(Stored entries)
• • • •
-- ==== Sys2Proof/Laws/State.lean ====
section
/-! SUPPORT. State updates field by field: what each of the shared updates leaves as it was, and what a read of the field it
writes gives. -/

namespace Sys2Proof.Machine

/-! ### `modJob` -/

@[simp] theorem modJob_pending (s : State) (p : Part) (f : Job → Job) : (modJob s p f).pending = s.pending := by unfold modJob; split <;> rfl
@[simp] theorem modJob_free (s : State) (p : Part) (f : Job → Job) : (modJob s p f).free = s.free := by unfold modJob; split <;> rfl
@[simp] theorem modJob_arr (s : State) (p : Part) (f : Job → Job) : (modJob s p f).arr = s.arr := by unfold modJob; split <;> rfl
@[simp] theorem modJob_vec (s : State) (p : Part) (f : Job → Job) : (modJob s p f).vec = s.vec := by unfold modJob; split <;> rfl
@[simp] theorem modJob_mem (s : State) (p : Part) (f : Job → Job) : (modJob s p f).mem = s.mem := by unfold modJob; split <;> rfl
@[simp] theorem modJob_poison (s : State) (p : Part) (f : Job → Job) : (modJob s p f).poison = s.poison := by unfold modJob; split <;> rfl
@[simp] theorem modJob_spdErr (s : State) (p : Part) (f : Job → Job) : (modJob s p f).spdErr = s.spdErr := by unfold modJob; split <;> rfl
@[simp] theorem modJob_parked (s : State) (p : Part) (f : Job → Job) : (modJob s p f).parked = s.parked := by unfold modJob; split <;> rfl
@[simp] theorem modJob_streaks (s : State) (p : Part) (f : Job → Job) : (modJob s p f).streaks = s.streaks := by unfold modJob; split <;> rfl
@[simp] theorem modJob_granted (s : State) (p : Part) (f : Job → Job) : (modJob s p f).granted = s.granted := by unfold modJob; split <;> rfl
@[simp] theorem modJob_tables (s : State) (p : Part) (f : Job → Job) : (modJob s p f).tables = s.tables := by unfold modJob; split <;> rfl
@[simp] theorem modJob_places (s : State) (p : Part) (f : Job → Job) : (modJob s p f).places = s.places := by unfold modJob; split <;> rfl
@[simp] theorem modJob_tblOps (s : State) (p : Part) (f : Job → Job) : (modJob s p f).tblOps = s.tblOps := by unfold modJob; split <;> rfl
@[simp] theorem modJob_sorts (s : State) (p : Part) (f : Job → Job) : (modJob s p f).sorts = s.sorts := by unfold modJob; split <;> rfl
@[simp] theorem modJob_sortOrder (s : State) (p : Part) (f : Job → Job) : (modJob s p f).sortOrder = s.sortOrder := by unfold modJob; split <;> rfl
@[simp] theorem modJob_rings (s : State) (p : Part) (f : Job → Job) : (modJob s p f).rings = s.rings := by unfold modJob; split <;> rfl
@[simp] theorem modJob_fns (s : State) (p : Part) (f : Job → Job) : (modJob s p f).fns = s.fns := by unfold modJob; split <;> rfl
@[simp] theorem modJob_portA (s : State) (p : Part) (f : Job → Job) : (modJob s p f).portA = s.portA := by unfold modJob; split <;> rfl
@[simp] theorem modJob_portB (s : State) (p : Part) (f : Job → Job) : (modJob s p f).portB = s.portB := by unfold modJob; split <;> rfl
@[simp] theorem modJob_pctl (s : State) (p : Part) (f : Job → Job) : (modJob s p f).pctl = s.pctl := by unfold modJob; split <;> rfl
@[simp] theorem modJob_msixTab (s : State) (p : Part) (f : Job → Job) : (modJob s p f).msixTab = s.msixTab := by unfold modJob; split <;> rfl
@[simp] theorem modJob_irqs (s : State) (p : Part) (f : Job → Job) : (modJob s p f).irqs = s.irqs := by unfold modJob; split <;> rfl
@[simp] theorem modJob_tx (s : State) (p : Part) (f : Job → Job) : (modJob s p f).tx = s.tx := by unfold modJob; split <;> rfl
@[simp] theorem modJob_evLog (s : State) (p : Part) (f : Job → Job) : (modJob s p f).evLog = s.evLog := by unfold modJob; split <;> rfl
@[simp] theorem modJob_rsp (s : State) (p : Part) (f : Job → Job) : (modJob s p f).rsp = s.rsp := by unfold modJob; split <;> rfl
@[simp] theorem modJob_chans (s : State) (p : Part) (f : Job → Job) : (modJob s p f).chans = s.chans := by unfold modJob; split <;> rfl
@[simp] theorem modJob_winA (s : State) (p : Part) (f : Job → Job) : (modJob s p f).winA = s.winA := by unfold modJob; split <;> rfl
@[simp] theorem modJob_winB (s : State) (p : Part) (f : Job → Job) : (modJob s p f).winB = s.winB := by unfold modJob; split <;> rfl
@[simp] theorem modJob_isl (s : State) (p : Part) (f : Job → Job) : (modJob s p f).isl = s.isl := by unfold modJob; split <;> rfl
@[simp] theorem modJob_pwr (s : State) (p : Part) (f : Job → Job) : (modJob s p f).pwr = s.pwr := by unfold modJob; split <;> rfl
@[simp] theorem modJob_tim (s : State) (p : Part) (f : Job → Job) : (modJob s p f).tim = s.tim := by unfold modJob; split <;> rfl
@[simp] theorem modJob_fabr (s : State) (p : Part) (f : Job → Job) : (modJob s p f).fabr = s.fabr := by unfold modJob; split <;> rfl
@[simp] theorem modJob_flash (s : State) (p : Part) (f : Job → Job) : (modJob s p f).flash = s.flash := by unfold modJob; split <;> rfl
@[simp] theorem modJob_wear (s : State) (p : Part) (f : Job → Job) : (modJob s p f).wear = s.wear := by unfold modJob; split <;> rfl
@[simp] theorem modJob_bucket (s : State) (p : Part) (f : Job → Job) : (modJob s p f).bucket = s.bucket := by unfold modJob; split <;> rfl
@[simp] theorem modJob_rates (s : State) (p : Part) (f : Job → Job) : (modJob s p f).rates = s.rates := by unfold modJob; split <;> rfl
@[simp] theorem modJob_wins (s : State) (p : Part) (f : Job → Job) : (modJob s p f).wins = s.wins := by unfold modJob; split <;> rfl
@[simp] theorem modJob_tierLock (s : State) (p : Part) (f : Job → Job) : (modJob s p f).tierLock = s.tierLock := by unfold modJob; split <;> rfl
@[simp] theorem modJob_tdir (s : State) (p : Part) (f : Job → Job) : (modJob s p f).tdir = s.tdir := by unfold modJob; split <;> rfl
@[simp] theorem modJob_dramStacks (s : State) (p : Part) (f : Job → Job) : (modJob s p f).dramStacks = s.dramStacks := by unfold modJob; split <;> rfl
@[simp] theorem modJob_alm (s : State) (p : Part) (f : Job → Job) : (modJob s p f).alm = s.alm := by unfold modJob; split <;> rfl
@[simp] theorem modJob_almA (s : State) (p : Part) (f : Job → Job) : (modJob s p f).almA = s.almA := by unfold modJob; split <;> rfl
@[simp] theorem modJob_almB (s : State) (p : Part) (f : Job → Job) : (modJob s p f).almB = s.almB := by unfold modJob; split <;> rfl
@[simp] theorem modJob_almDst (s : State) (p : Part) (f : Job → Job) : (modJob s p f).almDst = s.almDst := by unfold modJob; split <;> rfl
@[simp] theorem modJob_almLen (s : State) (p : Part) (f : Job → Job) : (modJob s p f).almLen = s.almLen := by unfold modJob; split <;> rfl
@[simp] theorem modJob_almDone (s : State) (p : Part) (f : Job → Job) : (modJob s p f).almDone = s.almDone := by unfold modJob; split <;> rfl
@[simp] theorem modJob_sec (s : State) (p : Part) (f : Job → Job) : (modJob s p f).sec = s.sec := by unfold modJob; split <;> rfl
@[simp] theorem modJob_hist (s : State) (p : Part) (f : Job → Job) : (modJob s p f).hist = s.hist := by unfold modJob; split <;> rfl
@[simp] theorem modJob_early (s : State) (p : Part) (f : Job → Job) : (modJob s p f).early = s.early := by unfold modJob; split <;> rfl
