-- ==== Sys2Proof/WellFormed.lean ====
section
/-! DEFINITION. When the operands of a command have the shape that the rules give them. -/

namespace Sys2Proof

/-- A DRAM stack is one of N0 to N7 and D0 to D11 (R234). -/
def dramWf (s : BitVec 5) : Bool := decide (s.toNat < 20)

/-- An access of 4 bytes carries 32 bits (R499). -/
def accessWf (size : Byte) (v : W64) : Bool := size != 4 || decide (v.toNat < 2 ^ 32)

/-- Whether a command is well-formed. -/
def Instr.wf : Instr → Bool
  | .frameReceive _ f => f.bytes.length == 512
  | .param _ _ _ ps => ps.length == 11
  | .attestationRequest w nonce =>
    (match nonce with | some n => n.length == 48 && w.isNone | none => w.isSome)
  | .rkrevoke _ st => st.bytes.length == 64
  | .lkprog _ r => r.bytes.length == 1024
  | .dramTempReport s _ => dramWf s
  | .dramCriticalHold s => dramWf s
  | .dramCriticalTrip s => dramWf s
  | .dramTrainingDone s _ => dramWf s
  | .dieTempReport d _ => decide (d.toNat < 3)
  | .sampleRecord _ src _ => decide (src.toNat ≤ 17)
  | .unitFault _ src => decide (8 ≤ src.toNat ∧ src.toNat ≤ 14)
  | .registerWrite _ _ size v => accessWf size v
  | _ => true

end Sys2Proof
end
• • • •
_Directions for this task:_ Return exactly the run of lines that opens with the one containing "f.bytes.length == 512" and closes with the last line of the records above.

_Reply:_
  | .frameReceive _ f => f.bytes.length == 512
  | .param _ _ _ ps => ps.length == 11
  | .attestationRequest w nonce =>
    (match nonce with | some n => n.length == 48 && w.isNone | none => w.isSome)
  | .rkrevoke _ st => st.bytes.length == 64
  | .lkprog _ r => r.bytes.length == 1024
  | .dramTempReport s _ => dramWf s
  | .dramCriticalHold s => dramWf s
  | .dramCriticalTrip s => dramWf s
  | .dramTrainingDone s _ => dramWf s
  | .dieTempReport d _ => decide (d.toNat < 3)
  | .sampleRecord _ src _ => decide (src.toNat ≤ 17)
  | .unitFault _ src => decide (8 ≤ src.toNat ∧ src.toNat ≤ 14)
  | .registerWrite _ _ size v => accessWf size v
  | _ => true

end Sys2Proof
end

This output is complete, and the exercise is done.